#### What you are asked to do
In the listing below, locate the lines bearing the word "nowSec". Copy every one of them.

#### Data section
-- ==== Sys2Proof/Machine/SaManager.lean ====
section
/-! DEFINITION. The SC and SA commands and the key rolls (R216 to R230). -/

namespace Sys2Proof.Machine
open Sys2Proof

def State.samArg (s : State) (who i : Nat) : Nat := s.get (F.SAM_ARG_ARG (who * 24 + i))

/-- Result words written from RES0 on. -/
def State.samRes (s : State) (who : Nat) (ws : List Nat) : State :=
  s.sets ((List.range ws.length).zip ws |>.map (fun p => (F.SAM_RES_RES (who * 12 + p.1), p.2)))

/-- A command of the window runs: it waits for a fetch, or behind a ROLL_NOW (R218, R220). -/
def State.samRunning (s : State) (who : Nat) : Bool :=
  s.sam.waits.any (fun w => w.who = who) || s.sam.queue.any (fun p => p.1 = who)

/-- A completion in a requester's window: the results are zeroized on ABORTED, RUNNING stays while a command of the window
runs (R472), and a VF sees SAM_DONE (R234, R445). -/
def State.completeSam (s : State) (who op : Nat) (st : Status) : State :=
  let s := if st = .aborted ∨ who ∈ s.sam.flr then s.samRes who (List.replicate 12 0) else s
  let s := if who ∈ s.sam.flr ∧ ¬s.samRunning who then { s with sam := { s.sam with flr := s.sam.flr.filter (· ≠ who) } } else s
  let s := s.sets [(F.SAM_CMD_RESULT_STATUS who, st.code), (F.SAM_CMD_RESULT_OP who, op),
    (F.SAM_CMD_RESULT_RUNNING who, bit (s.samRunning who))]
  if isVf who then s.post (F.VF_EVENT_EVENTS (who - 5)) 2 else s

/-- An SA-manager command: its checks in R19's order, BUSY last, then its effect and its completion. -/
def State.samCommand (s : State) (who op : Nat) (checks : List (Bool × Status)) (ok : State → State) : State :=
  match firstStatus (checks ++ [(s.samRunning who, .busy)]) with
  | .ok => (ok s).completeSam who op .ok
  | st => s.completeSam who op st

/-- The first words of a window's arguments, as a command reads them when it starts. -/
def State.samWords (s : State) (who : Nat) : List Nat := (List.range 5).map (s.samArg who)

/-- A fetch is asked for the oldest waiting command whose SA is neither on die nor being fetched, while fewer than 1,024 are
pending (R218, R223). -/
def State.samFetch (s : State) : State :=
  match s.sam.waits.find? (fun w => !s.onDie w.sa && !decide (w.sa ∈ s.sam.fetch)) with
  | some w =>
    if s.sam.fetch.length < 1024 then State.prog { s with sam := { s.sam with fetch := s.sam.fetch ++ [w.sa] } } .coldFetch else s
  | none => s

/-- A command that needs its SA on die: where it is not, the command runs on until the fetch completes (R218, R220). -/
def State.samCommandOn (s : State) (who op a : Nat) (w : List Nat) (checks : List (Bool × Status)) (ok : State → State) : State :=
  if firstStatus (checks ++ [(s.samRunning who, .busy)]) = .ok ∧ ¬s.onDie a then
    State.samFetch (State.set { s with sam := { s.sam with waits := s.sam.waits ++ [⟨who, op, a, w⟩] } }
      (F.SAM_CMD_RESULT_RUNNING who) 1)
  else s.samCommand who op checks ok

/-! ### Rolls (R229, R230) -/

/-- The SA's activation takes the next value of the device-wide counter (R214). -/
def State.nextActSeq (s : State) : Nat := (s.sam.actSeq + 1) % 2 ^ 32

/-- An SA becomes ACTIVE with a new activation order. -/
def State.activated (s : State) (a : Nat) : State :=
  let s' := { s with sam := { s.sam with actSeq := s.nextActSeq } }
  s'.setSa a { s.sa a with state := .active, accepting := (s.sa a).rx, actSeq := s.nextActSeq }

/-- An SA begins to retire: a transmit SA assigns nothing more, a receive SA accepts until RETIRE_AT (R216). -/
def State.retire (s : State) (a : Nat) : State :=
  let e := s.sa a
  s.setSa a { e with
    state := .retiring
    retireAt := if e.rx then s.nowNs + (s.sc e.sc).overlapMs * 1000000 else e.retireAt }

/-- The armed SA is orphaned: the roll is disarmed and ROLL_FAILED posted (R230). -/
def State.rollFail (s : State) (k a : Nat) : State :=
  (s.setSc k { s.sc k with rollMode := 0 }).saEvent 3 a

/-- A roll fires: TX_AN moves, the new SA becomes ACTIVE and an ACTIVE old SA RETIRING, ROLL_MODE 0 (R229). -/
def State.rollFire (s : State) (k : Nat) : State :=
  let c := s.sc k
  match c.at c.nextAn with
  | none => s.setSc k { c with rollMode := 0 }
  | some a =>
    if s.saState a ≠ .installed then s.rollFail k a
    else
      let m := s.saMirrored a
      let old := (if c.txValid then c.at c.txAn else none).filter (fun b => s.saState b = .active)
      let s := match old with
        | some b => s.retire b
        | none => s
      let s := (s.activated a).setSc k { c with txAn := c.nextAn, txValid := true, rollMode := 0 }
      let s := ((s.toDie a).saEvent 2 a).scCount k .rollDone
      let s := match old with
        | some b => s.mirrorSa m b
        | none => s
      (s.mirrorSa m a).mirrorSc m k

/-- The time base has reached the instant of a roll armed by TAI (R229). -/
def State.rollDue (s : State) (k : Nat) : Bool :=
  let c := s.sc k
  c.created && decide (c.rollMode = 2 ∨ c.rollMode = 3) && decide (c.rollAt ≤ s.nowNs)

/-- A roll armed by TAI fires if its instant has come (R26, R229). -/
def State.rollIfDue (s : State) (k : Nat) : State := if s.rollDue k then s.rollFire k else s

/-- Every roll whose instant has come fires: in the cycle of a step (R26), and before a command that would see it (R229). -/
def State.rollsDue (s : State) : State := (s.sam.sc.map (fun p => p.1)).foldl State.rollIfDue s

/-- A ROLL_NOW waits for its SA: commands of every window wait behind it (R220). -/
def State.rollNowWaits (s : State) : Bool := s.sam.waits.any (fun w => w.op = 0x21)

/-- A command arrives at the SA manager. A write during a control-plane reset is discarded (R408). Rolls that are due fire
before the command, which sees them as done (R229); behind a waiting ROLL_NOW the command waits in arrival order, and a window
with a command running takes no other (R218). -/
def State.samStart (s : State) (who op : Nat) (run : State → State) : State :=
  if s.pwr.cpReset then s
  else
    let s := s.rollsDue.storeTrim
    if s.rollNowWaits ∧ ¬s.samRunning who then
      State.set { s with sam := { s.sam with queue := s.sam.queue ++ [(who, op)] } } (F.SAM_CMD_RESULT_RUNNING who) 1
    else run s

/-! ### SC commands (R219) -/

/-- The lowest free slot of a VF's counter window (R434). -/
def State.vfSlotTake (s : State) (vf k : Nat) : State :=
  let used := (s.cnt.vfSlot.filter (fun p => p.1 = vf)).map (fun p => p.2.1)
  match (List.range 1792).find? (fun j => j ∉ used) with
  | some j => { s with cnt := { s.cnt with vfSlot := s.cnt.vfSlot ++ [(vf, j, k)] } }
  | none => s

/-- The SC that SC_CREATE's arguments describe. -/
def State.scArgs (s : State) (who : Nat) : Nat × Sc :=
  let a := fun i => s.samArg who i
  let rx := field (a 0) 16 1 = 1
  (field (a 0) 0 16,
    { created := true, enable := true, rx := rx, sci := a 2 * 2 ^ 32 + a 3
      conf := field (a 4) 0 1 = 1, offset := field (a 4) 1 2, clearTags := field (a 4) 3 2
      tagAuth := field (a 4) 5 1 = 1, twinTagged := field (a 4) 6 1 = 1, dupCtx := field (a 4) 7 8
      channel := field (a 0) 17 8, owner := field (a 1) 8 4
      egress := if rx then field (a 1) 0 8 else 255
      overlapMs := field (a 6) 0 14, window := field (a 5) 0 31 })

/-- The Active bank makes a channel a transit client, which no command may name (R96). -/
def State.transit (s : State) (ch : Nat) : Bool :=
  match s.pel.active.bind (fun g => clientOf g ch) with
  | some (_, c) => c.transit
  | none => false

/-- SC_CREATE. -/
def State.scCreate (s : State) (who : Nat) : State :=
  let (k, c) := s.scArgs who
  let mirrored := s.mirrors k c.channel
  let room := if c.rx then s.sciPlace k c.sci else some s
  s.samCommand who 0x01
    ([(s.channelAbsent c.channel || (c.rx && s.channelAbsent c.egress), .absent),
      (isVf who, .denied),
      (!lineSide c.channel || (c.rx && decide (32 ≤ c.egress)) || c.offset = 3 || c.clearTags = 3 ||
        decide (c.owner < 4 ∨ 12 < c.owner) || decide (2 ^ 30 < c.window) || decide (10000 < c.overlapMs), .badArgument),
      ((s.sc k).created || !s.bound c.channel || s.transit c.channel ||
        (c.rx && (!s.bound c.egress || s.transit c.egress)) ||
        (c.rx && (s.sciFind c.sci).isSome), .stateConflict)] ++ s.twinBars mirrored ++
     [(room.isNone, .noResource)] ++ s.twinBusy mirrored)
    (fun s =>
      let s := (room.getD s).setSc k c
      let s := if 5 ≤ c.owner then s.vfSlotTake c.owner k else s
      s.mirrorSc mirrored k)

def execScCreate (who : Nat) (s : State) : Host.Outcome State Fault Refusal :=
  .next (s.samStart who 0x01 (fun s => s.scCreate who))
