-- ==== Sys2Proof/Machine/JournalBase.lean ====
section
/-! DEFINITION. The journal controller's own operations (chapter 15): records and their bytes, staging, durability,
the Snare bucket, and the life plan. -/

namespace Sys2Proof.Machine
open Sys2Proof

/-! ### Records (R357 to R359) -/

/-- The class numbers (R358). -/
def jclassCode : JClass → Nat
  | .snare => 1
  | .event => 2
  | .roll => 3
  | .ledger => 4
  | .tamper => 5
  | .keyBackup => 6

/-- A record's bytes with a value in CRC (R357). -/
def JRec.raw (r : JRec) (crc : Nat) : Bytes :=
  leBytes 2 r.size ++ leBytes 1 (jclassCode r.cls) ++ leBytes 1 (bit r.frag + 2 * bit r.last + 4 * bit r.refreshed) ++
  leBytes 4 crc ++ leBytes 8 r.jseq ++ leBytes 6 r.sec ++ leBytes 2 r.fragNo ++ leBytes 4 r.ns ++ leBytes 4 0 ++
  r.body ++ List.replicate (r.size - 32 - r.body.length) 0

/-- A record's bytes (R357). -/
def JRec.bytes (r : JRec) : Bytes := r.raw (crc32c (r.raw 0))

/-- The body of an EVENT record: block, event bit and argument words (R358). -/
def eventBody (block bitNo : Nat) (args : List Nat) : Bytes :=
  leBytes 1 block ++ leBytes 1 bitNo ++ leBytes 2 0 ++
    (List.range 4).flatMap (fun i => leBytes 4 ((args[i]?).getD 0)) ++ leBytes 4 0

/-- A record of a class and body, before acceptance. -/
def newRec (cls : JClass) (body : Bytes) : JRec := { cls := cls, jseq := 0, sec := 0, ns := 0, body := body }

/-! ### State and staging (R360, R371) -/

/-- The journal's state (R375). -/
def State.jnlState (s : State) : Nat := s.get F.JNL_STATUS_STATE

def State.setJnl (s : State) (j : Journal) : State := { s with jnl := j }

/-- The journal takes records: MOUNTING, READY or DEGRADED (R371). -/
def State.jnlTakes (s : State) : Bool :=
  hasTwin s.fus.variant && decide (s.jnlState = 1 ∨ s.jnlState = 3 ∨ s.jnlState = 4)

/-- A Snare record lost for its session: LOST counts it, and the next LOSS record tells of it (R154). -/
def State.snareLost (s : State) (sid : Nat) : State :=
  let n := Tab.get s.buf.snare {} sid
  State.bump { s with buf := { s.buf with snare := NTab.set s.buf.snare {} sid { n with lost := min (n.lost + 1) 0xFFFFFFFF } } }
    (F.SWC_SNR_LOST_LOST sid) 32 1

/-- Bytes in the Snare bucket of 8 MiB at the present time (R369). -/
def State.bucketNow (s : State) : Nat :=
  min 8388608 (s.jnl.bucket + s.jnl.rSnare * (s.nowNs - s.jnl.bucketAt) / 1000000000)

/-- Staging takes a record now (R360). -/
def State.stagingTakes (s : State) (r : JRec) : Bool :=
  match r.cls with
  | .snare => decide (s.jnl.staged < 58720256) && decide (r.size ≤ s.bucketNow)
  | _ => decide (s.jnl.staged < 67108864)

/-- The classes that no budget limits (R369). -/
def JRec.mandatory (r : JRec) : Bool := match r.cls with
  | .snare | .roll => false
  | _ => true

/-- What a plan counts, noted. -/
def State.noteTally (s : State) (t : JTally) : State := s.setJnl { s.jnl with tally := s.jnl.tally ++ [t] }

/-- A record accepted into staging: its JSEQ and its time (R357, R359). -/
def State.stage (s : State) (r : JRec) : State :=
  let j := s.jnl
  let r' := { r with jseq := j.nextJseq, sec := s.nowSec, ns := s.nowSubNs }
  s.setJnl { j with
    recs := j.recs ++ [r']
    nextJseq := j.nextJseq + 1
    staged := j.staged + r.size
    tally := j.tally ++ [{ at' := s.nowNs, accepted := r.size, mandatory := if r.mandatory then r.size else 0 }]
    bucket := if r.cls = .snare then s.bucketNow - r.size else j.bucket
    bucketAt := if r.cls = .snare then s.nowNs else j.bucketAt
    oldestUnflushed := if jclassSystem r.cls ∨ j.oldestUnflushed.isSome then j.oldestUnflushed else some s.nowNs }

/-- The session of a Snare record, from its bytes (R152). -/
def snareSession (body : Bytes) : Nat := (((body[3]?).getD 0).toNat) % 8

/-- A record offered to the journal (R360, R371). -/
def State.jnlOffer (s : State) (r : JRec) : State :=
  if !s.jnlTakes then
    if !hasTwin s.fus.variant then s
    else if r.cls = .snare then s.snareLost (snareSession r.body)
    else s.bump F.JNL_DISCARDED_COUNT 32 1
  else if r.cls ≠ .snare ∧ s.jnl.waiting ≠ [] then s.setJnl { s.jnl with waiting := s.jnl.waiting ++ [r] }
  else if s.stagingTakes r then s.stage r
  else if r.cls = .snare then s.snareLost (snareSession r.body)
  else s.setJnl { s.jnl with waiting := s.jnl.waiting ++ [r] }

/-- The records that waited for room enter staging in order. The first argument bounds them. -/
def State.jnlUnwait : Nat → State → State
  | 0, s => s
  | fuel + 1, s =>
    match s.jnl.waiting with
    | [] => s
    | r :: rest => if s.stagingTakes r then State.jnlUnwait fuel (State.stage (s.setJnl { s.jnl with waiting := rest }) r) else s

/-! ### Durability (R361) -/

/-- JNL_DURABLE: the highest JSEQ up to which every record is durable. -/
def State.durableSeq (s : State) : Nat :=
  match (s.jnl.recs.filter (fun r => !r.durable)).map (fun r => r.jseq) with
  | [] => s.jnl.nextJseq - 1
  | j :: rest => rest.foldl min j - 1

/-- JNL_DURABLE and JNL_OLDEST as they stand. -/
def State.jnlMarks (s : State) : State :=
  let d := s.durableSeq
  let o := match (s.jnl.recs.filter (fun r => r.durable && r.readable)).map (fun r => r.jseq) with
    | [] => s.jnl.nextJseq
    | j :: rest => rest.foldl min j
  s.sets [(F.JNL_DURABLE_LO_JSEQ, d % 2 ^ 32), (F.JNL_DURABLE_HI_JSEQ, d / 2 ^ 32),
    (F.JNL_OLDEST_LO_JSEQ, o % 2 ^ 32), (F.JNL_OLDEST_HI_JSEQ, o / 2 ^ 32)]

/-- `k` wordlines, or SLC pages, have been programmed at the head of an area: the records that they complete are durable, and those
that waited for room are taken (R361, R362). -/
def State.jnlProgrammed (s : State) (system : Bool) (k : Nat) : State :=
  let j := s.jnl
  match j.head system with
  | none => s
  | some (place, unit, _) =>
    let n := k * unit
    let p := fillRecs system place (n + if system then j.sysPart else j.part) j.recs
    let bytes := fun (l : List JRec) => ((l.filter (fun r => r.toProgram system)).map JRec.size).sum
    let left := p.1.any (fun r => r.toProgram false)
    let j' := { j.advance system n with
      recs := p.1, staged := j.staged - (bytes j.recs - bytes p.1)
      part := if system then j.part else p.2, sysPart := if system then p.2 else j.sysPart
      oldestUnflushed := if left then j.oldestUnflushed else none }
    State.jnlMarks (State.jnlUnwait j.waiting.length ((s.setJnl j').noteTally { at' := s.nowNs, programmed := n }))

/-- What staging holds is lost: power loss, a device reset, a RESET response (R363). -/
def State.jnlStagingLost (s : State) : State :=
  let j := s.jnl
  s.setJnl { j with
    recs := j.recs.filter (fun r => r.durable), waiting := [], staged := 0, oldestUnflushed := none, cmds := [],
    flush := none, progTo := 0, part := 0, sysPart := 0 }

/-! ### The plan (R368 to R370) -/

/-- t_el in seconds: by TAI while it is valid, else the last plan's and the time since. -/
def State.elapsed (s : State) : Nat :=
  if s.timeValid then s.nowSec - s.jnl.inServiceSec else s.jnl.planTel + (s.nowNs - s.jnl.planAt) / 1000000000

/-- The inputs of a journal plan (R368, R369). Rates are in bytes per second, H and H0 in units of 1/256, GOOD and WA in 1/1000. -/
structure PlanInputs where
  h : Nat
  h0 : Nat
  eUsed : Nat
  goodBytes : Nat
  goodPermille : Nat
  wa : Nat
  rMand : Nat
  rRoll1 : Nat
deriving DecidableEq, Repr

/-- 24 hours, 30 days and 7 days, the first two in ns and the last in s. -/
def dayNs : Nat := 86400000000000

def monthNs : Nat := 30 * dayNs

def weekSec : Nat := 604800

/-- The mean of counts of corrected bits against 120, in 1/256. -/
def meanHealth (sum n : Nat) : Nat := 256 * sum / (120 * n)

/-- The sum of what the tally shows in a time up to now. -/
def State.tallied (s : State) (span : Nat) (f : JTally → Nat) : Nat :=
  ((s.jnl.tally.filter (fun t => decide (s.nowNs < t.at' + span))).map f).sum

/-- The patrol reads of the last 30 days. -/
def State.patrolReads (s : State) : List (Nat × Nat) := s.jnl.reads.filter (fun p => decide (s.nowNs < p.1 + monthNs))

/-- The inputs of a plan now. Of H and H0 without a patrol read, and of WA without a byte accepted, the manual gives none: they are the
free values of `gaps`. E_used and the rates are cut to whole numbers. -/
def State.planInputs (s : State) (gaps : PlanGaps) : PlanInputs :=
  let j := s.jnl
  let reads := s.patrolReads
  let bytes := s.tallied monthNs (fun t => t.accepted)
  { h := if reads = [] then gaps.h else meanHealth (reads.map Prod.snd).sum reads.length
    h0 := if j.h0.2 = 0 then gaps.h0 else meanHealth j.h0.1 j.h0.2
    eUsed := j.logErases / max j.atFormat 1
    goodBytes := j.goodBytes
    goodPermille := j.goodPermille
    wa := if s.nowNs < j.dataFrom + dayNs then 1000
      else if bytes = 0 then gaps.wa else s.tallied monthNs (fun t => t.programmed) * 1000 / bytes
    rMand := s.tallied dayNs (fun t => t.mandatory) / 86400
    rRoll1 := s.tallied dayNs (fun t => t.roll) / 86400 }

/-- The superblock written anew over its older copy (R356). -/
def State.superWrite (s : State) : State :=
  let j := s.jnl
  match j.pop with
  | some p =>
    let sb : Superblock :=
      { gen := ((j.super.head?).map (fun b => b.gen + 1)).getD 1, pop := p, formatCount := s.get F.JNL_FORMAT_FORMAT_COUNT
        inServiceSec := j.inServiceSec, lifeYears := s.get F.JNL_LIFE_LIFE_YEARS, h0 := j.h0, checkpoint := s.durableSeq
        wear := j.wear, logErases := j.logErases, atFormat := j.atFormat, bad := j.bad }
    s.setJnl { j with super := (sb :: j.super).take 2 }
  | none => s

/-- E_eff (R368), its quotient cut to whole cycles. -/
def effCycles (rated eUsed h h0 : Nat) : Nat :=
  max (if eUsed * 10 < rated ∨ h ≤ h0 then rated else min rated (eUsed * (192 - h0) / (h - h0))) eUsed

/-- ROLL_EVERY (R369): the smallest n from the minimum on, at most 255. -/
def rollEvery (least rRoll1 rFree : Nat) : Nat :=
  ((List.range 256).find? (fun n => decide (least ≤ n ∧ 1 ≤ n ∧ 2 * rRoll1 ≤ rFree * n))).getD 255

/-- A rate in kB/s of 16 bits, saturating (R375). -/
def kbs (r : Nat) : Nat := min (r / 1000) 0xFFFF

/-- The results of a plan. -/
structure PlanResult where
  eEff : Nat
  rRec : Nat
  rSnare : Nat
  rollEvery : Nat
  lifeEnd : Bool
deriving DecidableEq, Repr

/-- The computation of a plan (R368 to R370): `prev` is the R_SNARE of the plan before, if there was one. -/
def planOf (rated years least tEl : Nat) (prev : Option Nat) (i : PlanInputs) : PlanResult :=
  let eEff := effCycles rated i.eUsed i.h i.h0
  let life := years * 31557600
  let bRem := i.goodBytes * (eEff - i.eUsed)
  let rRec := bRem / max (life - tEl) 86400 * 1000 / max i.wa 1
  let rFree := rRec - i.rMand
  let n := rollEvery least i.rRoll1 rFree
  let snare := rFree - i.rRoll1 / n
  let ended := decide (bRem = 0 ∨ life ≤ tEl)
  { eEff := eEff, rRec := rRec
    rSnare := if ended then 0 else match prev with
      | some p => min snare (p * 5 / 4)
      | none => snare
    rollEvery := if ended then 255 else n
    lifeEnd := ended }

/-- The body of a LEDGER record of source 0 (R358). -/
def planBody (i : PlanInputs) (p : PlanResult) : Bytes :=
  leBytes 8 0 ++ [i.eUsed, p.eEff, i.h, i.h0, i.goodPermille, i.wa, kbs p.rRec, kbs p.rSnare, p.rollEvery].flatMap (leBytes 4) ++
    leBytes 4 0

/-- What is left of the flash moves the state (R365, R371). -/
def State.jnlHealth (s : State) : State :=
  let j := s.jnl
  if s.jnlState = 3 ∨ s.jnlState = 4 then
    let s := if j.goodPermille < 800 ∧ s.jnlState = 3 then (s.set F.JNL_STATUS_STATE 4).post F.JNL_EVENT_EVENTS 1 else s
    if j.usableSegs.length < 4 ∨ !j.systemOk then (s.set F.JNL_STATUS_STATE 5).post F.JNL_EVENT_EVENTS 2 else s
  else s

/-- A plan runs: its registers, its LEDGER record, PLAN_DONE and LIFE_END, and the superblock. What is older than 30 days is
forgotten. -/
def State.jnlPlan (s : State) (gaps : PlanGaps) : State :=
  let i := s.planInputs gaps
  let t := s.elapsed
  let p := planOf (s.get F.JNL_LIFE_RATED_PE) (s.get F.JNL_LIFE_LIFE_YEARS) (s.get F.JNL_CFG_ROLL_EVERY_MIN) t
    (if s.jnl.planned then some s.jnl.rSnare else none) i
  let s := s.setJnl { s.jnl with
    bucket := s.bucketNow, bucketAt := s.nowNs, rSnare := p.rSnare, planned := true, planTel := t, planAt := s.nowNs
    reads := s.patrolReads, tally := s.jnl.tally.filter (fun t => decide (s.nowNs < t.at' + monthNs)) }
  let s := s.sets [(F.JNL_PLAN_RATE_R_SNARE, kbs p.rSnare), (F.JNL_PLAN_RATE_R_REC, kbs p.rRec),
    (F.JNL_PLAN_WEAR_E_USED, min i.eUsed 0x3FFF), (F.JNL_PLAN_WEAR_E_EFF, min p.eEff 0x3FFF),
    (F.JNL_PLAN_HEALTH_H, min i.h 255), (F.JNL_PLAN_HEALTH_H0, min i.h0 255),
    (F.JNL_PLAN_HEALTH_GOOD_PERMILLE, min i.goodPermille 1023),
    (F.JNL_PLAN_MISC_WA, min i.wa 0xFFFF), (F.JNL_PLAN_MISC_ROLL_EVERY, p.rollEvery)]
  let s := (s.jnlOffer (newRec .ledger (planBody i p))).post F.JNL_EVENT_EVENTS 0
  (if p.lifeEnd then s.post F.JNL_EVENT_EVENTS 3 else s).superWrite

/-- A block is retired: the bad-block table, BLOCK_RETIRED, the state by what is left, and a plan (R365, R370). -/
def State.blockRetired (s : State) (b : Nat) (gaps : PlanGaps) : State :=
  (((s.setJnl (s.jnl.retire b)).post F.JNL_EVENT_EVENTS 5).jnlHealth).jnlPlan gaps

end Sys2Proof.Machine
end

#### Answer area
  let r' := { r with jseq := j.nextJseq, sec := s.nowSec, ns := s.nowSubNs }
  if s.timeValid then s.nowSec - s.jnl.inServiceSec else s.jnl.planTel + (s.nowNs - s.jnl.planAt) / 1000000000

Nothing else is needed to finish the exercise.